RE: French polish - bodying sessions (in reply to Stephen Eden

When did sandpaper come about? Because holy cow using pumice poor filling takes forever as I just discovered. I would not want to have to do an entire set of rosewood this way.

When leveling the finish with ~ 2000 grit paper why don’t you start lower and work your way up in grit, or do you?
  REPORT THIS POST AS INAPPROPRIATE |  Date Aug. 5 2019 15:27:34
 
Stephen Eden

 

Posts: 905
Joined: Apr. 12 2008
From: UK

RE: French polish - bodying sessions (in reply to Echi

Tom - up to A year for a French polish to dry is pretty standard stuff isn't it?. Regardless of how it was left in its final state. That is why I offer all of my direct customers a free top up polish between 6 months and a year. this way the finish will look better for longer.
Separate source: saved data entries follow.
-- ==== Sys2Proof/Laws/Ops.lean ====
section
/-! SUPPORT. What each shared operation leaves alone: one lemma for each, naming every block that it does not change. -/

namespace Sys2Proof.Machine

/-! ## Ops -/

@[simp] theorem State.recordIncident_frame (s : State) (k : IncidentKind) (l : Option Lane) (b : Option Nat) (r : Option RuleNo) (p : Option Station) (d : Option Int) :
    (s.recordIncident k l b r p d).badges = s.badges ∧ (s.recordIncident k l b r p d).lanes = s.lanes ∧
    (s.recordIncident k l b r p d).inputs = s.inputs ∧ (s.recordIncident k l b r p d).pay = s.pay ∧
    (s.recordIncident k l b r p d).clock = s.clock ∧ (s.recordIncident k l b r p d).bell = s.bell ∧
    (s.recordIncident k l b r p d).line = s.line ∧ (s.recordIncident k l b r p d).journal = s.journal ∧
    (s.recordIncident k l b r p d).peers = s.peers ∧ (s.recordIncident k l b r p d).faults = s.faults ∧
    (s.recordIncident k l b r p d).control = s.control ∧ (s.recordIncident k l b r p d).port = s.port ∧
    (s.recordIncident k l b r p d).supply = s.supply ∧ (s.recordIncident k l b r p d).inReset = s.inReset ∧
    (s.recordIncident k l b r p d).pending = s.pending := by
  simp [State.recordIncident]

@[simp] theorem State.hand_frame (s : State) (e : LaneEvent) :
    (s.hand e).badges = s.badges ∧ (s.hand e).lanes = s.lanes ∧ (s.hand e).inputs = s.inputs ∧
    (s.hand e).pay = s.pay ∧ (s.hand e).clock = s.clock ∧ (s.hand e).bell = s.bell ∧ (s.hand e).line = s.line ∧
    (s.hand e).journal = s.journal ∧ (s.hand e).peers = s.peers ∧ (s.hand e).faults = s.faults ∧
    (s.hand e).control = s.control ∧ (s.hand e).port = s.port ∧ (s.hand e).supply = s.supply ∧
    (s.hand e).inReset = s.inReset ∧
    (s.hand e).pending = s.pending := by
  simp [State.hand]

@[simp] theorem State.modPeer_frame (s : State) (p : Station) (f : PeerEntry → PeerEntry) :
    (s.modPeer p f).badges = s.badges ∧ (s.modPeer p f).lanes = s.lanes ∧ (s.modPeer p f).inputs = s.inputs ∧
    (s.modPeer p f).pay = s.pay ∧ (s.modPeer p f).clock = s.clock ∧ (s.modPeer p f).bell = s.bell ∧
    (s.modPeer p f).line = s.line ∧ (s.modPeer p f).journal = s.journal ∧ (s.modPeer p f).watch = s.watch ∧
    (s.modPeer p f).faults = s.faults ∧ (s.modPeer p f).control = s.control ∧ (s.modPeer p f).port = s.port ∧
    (s.modPeer p f).supply = s.supply ∧ (s.modPeer p f).inReset = s.inReset ∧ (s.modPeer p f).pending = s.pending := by
  simp [State.modPeer]

@[simp] theorem State.modBellEntry_frame (s : State) (e : Fin 48) (f : BellEntry → BellEntry) :
    (s.modBellEntry e f).badges = s.badges ∧ (s.modBellEntry e f).lanes = s.lanes ∧
    (s.modBellEntry e f).inputs = s.inputs ∧ (s.modBellEntry e f).pay = s.pay ∧ (s.modBellEntry e f).clock = s.clock ∧
    (s.modBellEntry e f).line = s.line ∧ (s.modBellEntry e f).journal = s.journal ∧
    (s.modBellEntry e f).peers = s.peers ∧ (s.modBellEntry e f).watch = s.watch ∧
    (s.modBellEntry e f).faults = s.faults ∧ (s.modBellEntry e f).control = s.control ∧
    (s.modBellEntry e f).port = s.port ∧ (s.modBellEntry e f).supply = s.supply ∧
    (s.modBellEntry e f).inReset = s.inReset ∧
    (s.modBellEntry e f).pending = s.pending := by
  simp [State.modBellEntry]

@[simp] theorem State.modRule_frame (s : State) (r : RuleNo) (f : Rule → Rule) :
    (s.modRule r f).badges = s.badges ∧ (s.modRule r f).lanes = s.lanes ∧ (s.modRule r f).inputs = s.inputs ∧
    (s.modRule r f).pay = s.pay ∧ (s.modRule r f).clock = s.clock ∧ (s.modRule r f).bell = s.bell ∧
    (s.modRule r f).line = s.line ∧ (s.modRule r f).journal = s.journal ∧ (s.modRule r f).peers = s.peers ∧
    (s.modRule r f).faults = s.faults ∧ (s.modRule r f).control = s.control ∧ (s.modRule r f).port = s.port ∧
    (s.modRule r f).supply = s.supply ∧ (s.modRule r f).inReset = s.inReset ∧ (s.modRule r f).pending = s.pending := by
  simp [State.modRule]

@[simp] theorem State.openDoubt_frame (s : State) (c : DoubtCause) (p : Option Station) :
    (s.openDoubt c p).badges = s.badges ∧ (s.openDoubt c p).lanes = s.lanes ∧ (s.openDoubt c p).inputs = s.inputs ∧
    (s.openDoubt c p).pay = s.pay ∧ (s.openDoubt c p).clock = s.clock ∧ (s.openDoubt c p).bell = s.bell ∧
    (s.openDoubt c p).line = s.line ∧ (s.openDoubt c p).journal = s.journal ∧ (s.openDoubt c p).faults = s.faults ∧
    (s.openDoubt c p).control = s.control ∧ (s.openDoubt c p).port = s.port ∧ (s.openDoubt c p).supply = s.supply ∧
    (s.openDoubt c p).inReset = s.inReset ∧
    (s.openDoubt c p).pending = s.pending := by
  simp only [State.openDoubt]
  (repeat' split) <;> simp

@[simp] theorem State.placeEvac_frame (s : State) (f : EvacFrame) :
    (s.placeEvac f).badges = s.badges ∧ (s.placeEvac f).lanes = s.lanes ∧ (s.placeEvac f).inputs = s.inputs ∧
    (s.placeEvac f).pay = s.pay ∧ (s.placeEvac f).clock = s.clock ∧ (s.placeEvac f).bell = s.bell ∧
    (s.placeEvac f).journal = s.journal ∧ (s.placeEvac f).peers = s.peers ∧ (s.placeEvac f).watch = s.watch ∧
    (s.placeEvac f).faults = s.faults ∧ (s.placeEvac f).control = s.control ∧ (s.placeEvac f).port = s.port ∧
    (s.placeEvac f).supply = s.supply ∧ (s.placeEvac f).inReset = s.inReset ∧ (s.placeEvac f).pending = s.pending := by
  simp [State.placeEvac]

@[simp] theorem State.removeEvac_frame (s : State) (f : EvacFrame → Bool) :
    (s.removeEvac f).badges = s.badges ∧ (s.removeEvac f).lanes = s.lanes ∧ (s.removeEvac f).inputs = s.inputs ∧
    (s.removeEvac f).pay = s.pay ∧ (s.removeEvac f).clock = s.clock ∧ (s.removeEvac f).bell = s.bell ∧
    (s.removeEvac f).journal = s.journal ∧ (s.removeEvac f).peers = s.peers ∧ (s.removeEvac f).watch = s.watch ∧
    (s.removeEvac f).faults = s.faults ∧ (s.removeEvac f).control = s.control ∧ (s.removeEvac f).port = s.port ∧
    (s.removeEvac f).supply = s.supply ∧ (s.removeEvac f).inReset = s.inReset ∧
    (s.removeEvac f).pending = s.pending := by
  simp [State.removeEvac]

@[simp] theorem State.placeCue_frame (s : State) (e : Fin 48) (d : Nat) :
    (s.placeCue e d).badges = s.badges ∧ (s.placeCue e d).lanes = s.lanes ∧ (s.placeCue e d).inputs = s.inputs ∧
    (s.placeCue e d).pay = s.pay ∧ (s.placeCue e d).clock = s.clock ∧ (s.placeCue e d).bell = s.bell ∧
    (s.placeCue e d).journal = s.journal ∧ (s.placeCue e d).peers = s.peers ∧ (s.placeCue e d).watch = s.watch ∧
    (s.placeCue e d).faults = s.faults ∧ (s.placeCue e d).control = s.control ∧ (s.placeCue e d).port = s.port ∧
    (s.placeCue e d).supply = s.supply ∧ (s.placeCue e d).inReset = s.inReset ∧
    (s.placeCue e d).pending = s.pending := by
  simp [State.placeCue]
Jason - I level with 800 inbetween the build up sessions only focussing taking off the peaks otherwise you don't build up fast enough. My building up sessions get shorter and shorter which means I have to less leveling. The last time I use the 800 I pretty much do a 20 minute glaze then move to the 2000 and glaze.

According to Wiki Glass paper was starting to get mass produced in 1833 in London. So it would have been around.

Ahh pumicing always feels difficult and annoying but after cutting back and resanding well over 100 guitars that had been filled with epoxy I decided that I just prefered it. Some guys I've spoken to say they can have the grain filled in a day! I take 2 to 3 days but perhaps because I limit the amount of time a spend in one session.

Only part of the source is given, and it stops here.